Saved entries:

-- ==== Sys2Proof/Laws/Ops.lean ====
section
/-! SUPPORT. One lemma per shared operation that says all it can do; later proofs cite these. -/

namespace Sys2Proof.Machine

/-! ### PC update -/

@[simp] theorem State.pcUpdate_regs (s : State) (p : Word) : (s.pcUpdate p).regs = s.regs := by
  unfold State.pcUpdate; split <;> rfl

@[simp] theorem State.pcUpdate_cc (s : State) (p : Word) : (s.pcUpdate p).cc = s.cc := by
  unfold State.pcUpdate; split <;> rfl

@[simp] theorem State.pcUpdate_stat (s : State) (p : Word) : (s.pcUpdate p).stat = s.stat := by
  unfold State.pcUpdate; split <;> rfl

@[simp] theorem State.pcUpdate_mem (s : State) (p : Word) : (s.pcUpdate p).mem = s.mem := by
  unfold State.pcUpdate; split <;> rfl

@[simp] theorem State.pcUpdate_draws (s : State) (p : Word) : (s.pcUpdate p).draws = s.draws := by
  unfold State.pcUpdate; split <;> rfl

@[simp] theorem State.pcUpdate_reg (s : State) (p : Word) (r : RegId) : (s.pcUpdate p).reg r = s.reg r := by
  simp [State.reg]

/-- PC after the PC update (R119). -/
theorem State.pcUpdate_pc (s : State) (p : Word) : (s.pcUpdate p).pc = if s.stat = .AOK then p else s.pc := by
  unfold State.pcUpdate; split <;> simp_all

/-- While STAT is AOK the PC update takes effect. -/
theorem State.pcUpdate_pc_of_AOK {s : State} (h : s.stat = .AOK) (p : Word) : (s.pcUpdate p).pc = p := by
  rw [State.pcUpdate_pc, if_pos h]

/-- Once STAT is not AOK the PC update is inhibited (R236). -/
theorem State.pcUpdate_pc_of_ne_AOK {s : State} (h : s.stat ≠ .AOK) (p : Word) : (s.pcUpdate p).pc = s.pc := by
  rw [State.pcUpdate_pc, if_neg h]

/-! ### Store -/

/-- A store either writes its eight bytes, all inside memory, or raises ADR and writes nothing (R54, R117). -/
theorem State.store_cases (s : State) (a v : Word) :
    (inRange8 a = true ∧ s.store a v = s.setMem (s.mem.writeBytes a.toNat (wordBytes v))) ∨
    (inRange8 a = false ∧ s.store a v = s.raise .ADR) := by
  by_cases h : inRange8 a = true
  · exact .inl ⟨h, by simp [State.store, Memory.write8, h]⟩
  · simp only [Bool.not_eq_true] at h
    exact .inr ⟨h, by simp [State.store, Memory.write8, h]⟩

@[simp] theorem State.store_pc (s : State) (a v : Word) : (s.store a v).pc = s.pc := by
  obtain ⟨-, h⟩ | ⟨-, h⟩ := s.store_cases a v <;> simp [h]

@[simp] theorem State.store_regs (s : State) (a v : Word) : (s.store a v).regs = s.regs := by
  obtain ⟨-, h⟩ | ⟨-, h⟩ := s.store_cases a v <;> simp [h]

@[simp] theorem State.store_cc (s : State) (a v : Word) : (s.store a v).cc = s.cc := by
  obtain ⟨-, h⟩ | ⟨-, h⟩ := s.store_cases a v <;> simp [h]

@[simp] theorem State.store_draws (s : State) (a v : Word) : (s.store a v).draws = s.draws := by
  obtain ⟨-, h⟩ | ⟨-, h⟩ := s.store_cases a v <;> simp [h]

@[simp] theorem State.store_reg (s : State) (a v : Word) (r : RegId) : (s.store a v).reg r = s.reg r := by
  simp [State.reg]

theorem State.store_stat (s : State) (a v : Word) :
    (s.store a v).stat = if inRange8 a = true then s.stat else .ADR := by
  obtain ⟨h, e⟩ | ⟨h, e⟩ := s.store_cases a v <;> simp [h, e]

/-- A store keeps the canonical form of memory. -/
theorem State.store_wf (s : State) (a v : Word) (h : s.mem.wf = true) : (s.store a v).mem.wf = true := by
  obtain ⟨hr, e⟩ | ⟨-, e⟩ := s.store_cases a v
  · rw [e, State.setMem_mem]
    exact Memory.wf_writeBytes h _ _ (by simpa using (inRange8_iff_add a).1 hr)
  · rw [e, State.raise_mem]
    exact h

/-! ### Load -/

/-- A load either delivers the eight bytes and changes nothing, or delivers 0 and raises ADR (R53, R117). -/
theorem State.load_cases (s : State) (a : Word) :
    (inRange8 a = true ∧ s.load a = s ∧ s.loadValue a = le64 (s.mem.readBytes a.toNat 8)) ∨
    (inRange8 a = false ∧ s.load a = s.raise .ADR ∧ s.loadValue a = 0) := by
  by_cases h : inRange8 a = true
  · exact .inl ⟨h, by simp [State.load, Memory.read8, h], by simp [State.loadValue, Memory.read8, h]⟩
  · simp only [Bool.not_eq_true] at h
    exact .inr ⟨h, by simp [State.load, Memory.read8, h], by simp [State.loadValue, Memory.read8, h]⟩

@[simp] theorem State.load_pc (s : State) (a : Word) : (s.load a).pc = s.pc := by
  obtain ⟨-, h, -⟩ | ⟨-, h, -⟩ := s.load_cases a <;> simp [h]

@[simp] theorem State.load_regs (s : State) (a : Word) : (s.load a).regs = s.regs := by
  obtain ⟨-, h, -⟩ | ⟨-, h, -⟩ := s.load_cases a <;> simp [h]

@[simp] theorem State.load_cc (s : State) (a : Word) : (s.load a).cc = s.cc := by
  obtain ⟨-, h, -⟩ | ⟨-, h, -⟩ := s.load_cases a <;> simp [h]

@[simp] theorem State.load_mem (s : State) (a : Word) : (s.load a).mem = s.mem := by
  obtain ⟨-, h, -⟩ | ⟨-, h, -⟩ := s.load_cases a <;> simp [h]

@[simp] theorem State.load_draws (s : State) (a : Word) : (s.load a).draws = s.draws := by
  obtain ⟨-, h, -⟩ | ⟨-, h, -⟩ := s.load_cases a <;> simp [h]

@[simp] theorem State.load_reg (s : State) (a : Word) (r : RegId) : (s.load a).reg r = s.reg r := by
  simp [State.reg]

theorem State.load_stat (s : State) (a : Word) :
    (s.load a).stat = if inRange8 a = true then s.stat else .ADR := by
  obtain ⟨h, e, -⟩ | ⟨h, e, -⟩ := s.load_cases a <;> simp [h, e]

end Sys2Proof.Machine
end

→ WHAT IS BEING ASKED: When a line in the records above holds "false", that line is to be reported.

→ FINISHED EXERCISE:
    (inRange8 a = false ∧ s.store a v = s.raise .ADR) := by
    (inRange8 a = false ∧ s.load a = s.raise .ADR ∧ s.loadValue a = 0) := by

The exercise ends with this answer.